Seseorang menolak makanan cepat saji (Shutterstock/Creativa Images)
Sudah jelas hal-hal yang dapat merusak badan, seperti merokok, mengonsumsi minuman beralkohol, dan termasuk konsumsi makanan cepat saji. Makanya, segera jauhilah kebiasaan buruk tersebut.
Karena makanan dan minuman seperti itu mengandung zat kimia berbahaya yang dapat merusak organ-organ tubuh. Apalagi risiko penyakit yang muncul akibat konsumsi tidak sehat seperti itu adalah penyakit-penyakit yang mematikan.
Berbicara penyakit mematikan, tuberkulosis (TBC) masih jadi penyakit paling mematikan di dunia, dan bisa disebut juga penyakit silent killer. Tak hanya menyerang paru-paru, bakteri TBC yang masuk melalui pernapasan bisa menyebar dan menyebabkan penularan pada organ lain, seperti kelenjar getah bening, usus, tulang, kulit, dan otak.
Tapi, kita gak perlu terlalu khawatir lagi soal TBC ini. Pasalnya, Indonesia mendapatkan apresiasi dari Negara G20 dengan mengangkat tiga isu penting dalam Kesehatan Global pada Presidensi tahun ini, yaitu Tuberkulosis, One Health, dan resistensi antimikroba.
Stop TB Partnership Indonesia (STPI) yang turut menghadiri pertemuan HWG G20 pada side events dan HMM 1 mengapresiasi kepemimpinan Menteri Kesehatan Budi Sadikin dalam menggalang kerja sama multilateral untuk mengakhiri epidemi tuberkulosis.
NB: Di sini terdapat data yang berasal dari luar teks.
theorem readWord_writeFields_ne (fs : List (Nat × Bool)) (old new : List Word) (p : Page) {w u : Nat}
    (h : u < w ∨ w + new.length ≤ u) :
    Page.readWord (Page.writeFields p w fs old new) u = Page.readWord p u :=
  writeFields_keeps (P := fun q => Page.readWord q u = Page.readWord p u) _ _ _
    (fun q v x h1 h2 hq => by rw [readWord_writeWord_ne q x (by omega)]; exact hq) rfl

/-- A record that the page shows as it was, and of which the changed fields are written, is read back as it
now is. -/
theorem readWords_writeFields {fs : List (Nat × Bool)} {old new : List Word} {p : Page} {w : Nat}
    (hf : (fs.map (·.1)).sum = new.length) (hl : old.length = new.length)
    (h : Page.readWords p w old.length = old) :
    Page.readWords (Page.writeFields p w fs old new) w new.length = new := by
  induction fs generalizing p w old new with
  | nil =>
    obtain rfl : new = [] := List.eq_nil_of_length_eq_zero hf.symm
    rfl
  | cons f fs ih =>
    simp only [List.map_cons, List.sum_cons] at hf
    have hlen : (new.drop f.1).length = new.length - f.1 := List.length_drop
    have htl : (new.take f.1).length = f.1 := by rw [List.length_take]; omega
    have hsplit : old.length = f.1 + (old.drop f.1).length := by rw [List.length_drop]; omega
    have hall := h
    rw [hsplit, readWords_append] at hall
    have htake : Page.readWords p w f.1 = old.take f.1 := by
      have := congrArg (List.take f.1) hall
      rwa [List.take_left' (readWords_length p w f.1)] at this
    have hdrop : Page.readWords p (w + f.1) (old.drop f.1).length = old.drop f.1 := by
      have := congrArg (List.drop f.1) hall
      rwa [List.drop_left' (readWords_length p w f.1)] at this
    rw [show new.length = f.1 + (new.drop f.1).length by omega, readWords_append]
    conv => rhs; rw [← List.take_append_drop f.1 new]
    congr 1
    · rw [Page.writeFields, readWords_congr fun i hi => readWord_writeFields_ne _ _ _ _ (Or.inl (by omega))]
      split
      · rename_i hc
        rw [htake, hc.2]
      · have := readWords_writeWords (new.take f.1) p w
        rwa [htl] at this
    · refine ih (by omega) (by simp only [List.length_drop]; omega) ?_
      split
      · exact hdrop
      · rw [readWords_writeWords_ne _ _ (Or.inr (by omega))]
        exact hdrop

/-! ### The canonical form -/

theorem wf_tail {c : Host.Cell} {p : Page} (h : Page.wf (c :: p) = true) : Page.wf p = true := by
  cases p with
  | nil => rfl
  | cons d rest => simp only [Page.wf, Bool.and_eq_true] at h; exact h.2

theorem wf_head {c : Host.Cell} {p : Page} (h : Page.wf (c :: p) = true) : c.2 ≠ Page.cleared := by
  cases p with
  | nil => simpa [Page.wf] using h
  | cons d rest => simp only [Page.wf, Bool.and_eq_true] at h; simpa using h.1.1

/-- Every entry after the first of a canonical page has a greater address. -/
theorem wf_lt {c : Host.Cell} {p : Page} (h : Page.wf (c :: p) = true) : ∀ d ∈ p, c.1 < d.1 := by
  induction p generalizing c with
  | nil => simp
  | cons e rest ih =>
    simp only [Page.wf, Bool.and_eq_true, decide_eq_true_eq] at h
    intro d hd
    rcases List.mem_cons.1 hd with rfl | hd
    · exact h.1.2
    · exact Nat.lt_trans h.1.2 (ih h.2 d hd)

theorem wf_cons {c : Host.Cell} {p : Page} (hc : c.2 ≠ Page.cleared) (hp : Page.wf p = true)
    (h : ∀ d ∈ p, c.1 < d.1) : Page.wf (c :: p) = true := by
  cases p with
  | nil => simpa [Page.wf] using hc
  | cons d rest =>
    simp only [Page.wf, Bool.and_eq_true, decide_eq_true_eq]
    exact ⟨⟨by simpa using hc, h d (by simp)⟩, hp⟩

theorem mem_without {k : Nat} {p : Page} {d : Host.Cell} (h : d ∈ Page.without k p) : d ∈ p ∧ d.1 ≠ k := by
  induction p with
  | nil => simp [Page.without] at h
  | cons c rest ih =>
    simp only [Page.without] at h
    split at h
    · exact ⟨List.mem_cons_of_mem _ (ih h).1, (ih h).2⟩
    · rcases List.mem_cons.1 h with rfl | h
      · exact ⟨by simp, by assumption⟩
      · exact ⟨List.mem_cons_of_mem _ (ih h).1, (ih h).2⟩

theorem mem_writeByte {k : Nat} {v : Byte} {p : Page} {d : Host.Cell} (h : d ∈ Page.writeByte k v p) :
    d ∈ p ∨ d.1 = k := by
  induction p with
  | nil =>
    simp only [Page.writeByte] at h
    split at h
    · simp at h
    · simp only [List.mem_singleton] at h; exact .inr (by rw [h])
  | cons c rest ih =>
    simp only [Page.writeByte] at h
    split at h
    · rcases List.mem_cons.1 h with rfl | h
      · exact .inl (by simp)
      · exact (ih h).imp (List.mem_cons_of_mem _) id
    · split at h
      · exact .inl (mem_without h).1
      · rcases List.mem_cons.1 h with rfl | h
        · exact .inr rfl
        · exact .inl (mem_without h).1

theorem wf_without {p : Page} (k : Nat) (h : Page.wf p = true) : Page.wf (Page.without k p) = true := by
  induction p with
  | nil => rfl
  | cons c rest ih =>
    simp only [Page.without]
    split
    · exact ih (wf_tail h)
    · exact wf_cons (wf_head h) (ih (wf_tail h)) fun d hd => wf_lt h d (mem_without hd).1

/-- A byte write keeps the canonical form. -/
theorem wf_writeByte {p : Page} (k : Nat) (v : Byte) (h : Page.wf p = true) :
    Page.wf (Page.writeByte k v p) = true := by
  induction p with
  | nil =>
    simp only [Page.writeByte]
    split
    · rfl
    · rename_i hv; simpa [Page.wf] using hv
  | cons c rest ih =>
    simp only [Page.writeByte]
    split
    · rename_i hk
      refine wf_cons (wf_head h) (ih (wf_tail h)) fun d hd => ?_
      rcases mem_writeByte hd with hd | hd
      · exact wf_lt h d hd
      · omega
    · rename_i hk
      split
      · exact wf_without k h
      · rename_i hv
        refine wf_cons hv (wf_without k h) fun d hd => ?_
        have hm := mem_without hd
        rcases List.mem_cons.1 hm.1 with rfl | hr
        · have := hm.2; simp only; omega
        · have := wf_lt h d hr; simp only; omega

theorem wf_writeWord {p : Page} (w : Nat) (v : Word) (h : Page.wf p = true) :
    Page.wf (Page.writeWord p w v) = true := wf_writeByte _ _ (wf_writeByte _ _ h)

theorem wf_writeLanes {p : Page} (w : Nat) (a b : Bool) (v : Word) (h : Page.wf p = true) :
    Page.wf (Page.writeLanes p w a b v) = true := by
  cases a <;> cases b <;> simp only [Page.writeLanes, if_true, if_false, Bool.false_eq_true] <;>
    first
    | exact h
    | exact wf_writeByte _ _ h
    | exact wf_writeByte _ _ (wf_writeByte _ _ h)
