theorem hostWrites_frame (h : PatchWork F A) (k : PickupWork F A) (pairs : List (ParamIx × Word)) (p : PartIx)
    (r : State × Nat) : Frame F A r.1 (hostWrites pairs p r).1 := by
  unfold hostWrites
  dsimp only
  have one : ∀ (q : State × Nat) (x : ParamIx × Word), Frame F A q.1 (hostWrite p x.1 x.2 q).1 := fun q x =>
    hostWrite_frame h k p x.1 x.2 q
  have writes : Frame F A r.1 (pairs.foldl (fun q x => hostWrite p x.1 x.2 q) r).1 := foldl_fst_frame one pairs r
  exact h.change writes p _

theorem paramWriteBody_frame (h : PatchWork F A) (k : PickupWork F A) (r : Inflight) (args : List Word) (s : State) :
    Frame F A s (paramWriteBody r args s).1 := by
  unfold paramWriteBody
  extract_lets count parts pairs q
  split
  · exact answer_frame (.refl s) _
  · split
    · exact answer_frame (.refl s) _
    · split
      · exact answer_frame (.refl s) _
      · refine answer_frame (t := q.1) ?_ _
        exact foldl_fst_frame (fun q p => hostWrites_frame h k pairs p q) _ (s, 0)

/-- The words of patch frame `f`. -/
def frameArea (f : Fin 4) (w : Nat) : Prop := frameBase f ≤ w ∧ w < frameBase f + 132

theorem writeFrame_frame {f : Fin 4} (hA : ∀ w, frameArea f w → A w) (n : Nat) (p : PartIx) (s : State) :
    Frame F A s (writeFrame n f p s) := by
  refine .setPage _ fun _ hP hp => ?_
  have hg := hP.writeWords
    (([frameSum (liveOf s p), wordOf p.val, s.patch.captureCounter] : List Word).take (n - 128))
    (w := frameBase f + 1)
    (fun i hi => hA _ (by
      rw [List.length_take] at hi
      have : i < 3 := by simp only [List.length_cons, List.length_nil] at hi; omega
      exact ⟨by omega, by omega⟩))
    (hP.writeWords ((liveOf s p).toList.take n) (w := frameBase f + 4)
      (fun i hi => hA _ (by
        rw [List.length_take, Vector.length_toList] at hi
        exact ⟨by omega, by omega⟩)) hp)
  split
  · exact hg
  · exact hP _ _ _ (hA _ ⟨Nat.le_refl _, by omega⟩) hg

theorem captureBody_frame (h : PatchWork F A) (hA : ∀ f w, frameArea f w → A w) (r : Inflight) (args : List Word)
    (s : State) : Frame F A s (captureBody r args s).1 := by
  unfold captureBody
  split
  · exact .refl s
  · exact h.change ((Frame.setPatch h.patch _).trans (writeFrame_frame (hA _) _ _ _)) _ _

/-- A soft reset that cuts a capture finds the frame's words, the slot's state word and the capture counter
changed at most (R127). -/
theorem cutCapture_frame (h : F.patch = true) (hA : ∀ f w, frameArea f w → A w) (hS : ∀ i, A (slotBase i))
    (s : State) : Frame F A s (cutCapture s) := by
  unfold cutCapture
  split
  · exact .refl s
  · split
    · exact .refl s
    · exact ((Frame.setPage _ fun _ hP hp => hP _ _ _ (hS _) hp).trans (Frame.setPatch h _)).trans
        (writeFrame_frame (hA _) _ _ _)

theorem acceptRecall_frame (h : PatchWork F A) (k : PickupWork F A) (r : Inflight) (time : Nat)
    (copy : Vector Word 128) (parts : List PartIx) (s : State) :
    Frame F A s (acceptRecall r time copy parts s).1 := by
  have first : ∀ x, Frame F A s (parts.foldl (fun u p => recallPart r time copy p u) { s with patch := x }) := fun x =>
    (Frame.setPatch h.patch x).trans (.foldl (fun y p => recallPart_frame h k r time copy p y) _ _)
  unfold acceptRecall
  dsimp only
  split
  · exact first _
  · exact (first _).trans (releaseRecall_frame h.patch _ _)

theorem recallBody_frame (h : PatchWork F A) (k : PickupWork F A) (r : Inflight) (args : List Word) (s : State) :
    Frame F A s (recallBody r args s).1 := by
  unfold recallBody
  dsimp only
  repeat' split
  all_goals first | exact acceptRecall_frame h k r _ _ _ s | exact .refl s

theorem routeBody_frame (h : PanelWork F A) (hr : F.router = true) (k : PickupWork F A) (r : Inflight)
    (args : List Word) (s : State) : Frame F A s (routeBody r args s).1 := by
  unfold routeBody
  dsimp only
  split
  · exact .refl s
  · split
    · exact .refl s
    · exact (Frame.foldl (fun x d => installDesc_frame h hr d x) _ s).trans
        (.foldl (fun x i => routePickup_frame k i x) _ _)

theorem acceptTune_frame (h : TuneWork F A) (r : Inflight) (args : List Word) (ts : List TargetIx) (s : State) :
    Frame F A s (acceptTune r args ts s) := by
  unfold acceptTune
  exact (Frame.setTune h.tune _).trans (publishStatus_frame h _)

theorem tuneBody_frame (h : TuneWork F A) (r : Inflight) (args : List Word) (s : State) :
    Frame F A s (tuneBody r args s).1 := by
  unfold tuneBody
  split
  · exact answer_frame (.refl s) _
  · split
    · exact answer_frame (.refl s) _
    · extract_lets ts
      split
      · exact answer_frame (.refl s) _
      · split
        · exact answer_frame (.refl s) _
        · exact acceptTune_frame h r args ts s

theorem tuneAbortBody_frame (h : TuneWork F A) (r : Inflight) (args : List Word) (s : State) :
    Frame F A s (tuneAbortBody r args s).1 := by
  unfold tuneAbortBody
  split
  · exact abortTune_frame h s
  · exact .refl s

theorem importTarget_frame (h : TuneWork F A) (p : Page) (x : TargetIx) (s : State) :
    Frame F A s (importTarget p x s) :=
  setTarget_frame h x _ s

theorem tableImportBody_frame (h : TuneWork F A) (r : Inflight) (args : List Word) (s : State) :
    Frame F A s (tableImportBody r args s).1 := by
  unfold tableImportBody
  dsimp only
  split
  · exact .refl s
  · split
    · exact .refl s
    · exact .foldl (fun x i => importTarget_frame h s.page i x) _ s

/-! ### SETUP_LOAD -/

/-- The frame admits a load (R199). -/
structure LoadWork (F : Foot) (A : Nat → Prop) : Prop where
  parts : F.parts = true
  router : F.router = true
  partWords : ∀ p w, partArea p w → A w
  error : A (headerBase + 2)
  detail : A (headerBase + 3)
  panel : PanelWork F A
  pickup : PickupWork F A
  refresh : RefreshWork F A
Dok. Stop TB Partnership Indonesia
“Kepemimpinan Indonesia berhasil memfokuskan Negara G20 untuk menggalang investasi penanggulangan tuberkulosis. Baik melalui kebijakan domestik maupun internasional serta dukungan yang kuat untuk 7th Replenishment Global Fund to Fight Against HIV/AIDS, Tuberculosis and Malaria. Selanjutnya, Pemerintah Indonesia perlu memastikan penyelerasan agenda peningkatan investasi ini di nasional dan sub-nasional karena berdasarkan WHO Global TB Report 2021, masih ada gap USD 515 juta untuk program tuberkulosis di Indonesia”, ujar Ketua Yayasan STPI dr. Nurul Nadia Luntungan, MPH.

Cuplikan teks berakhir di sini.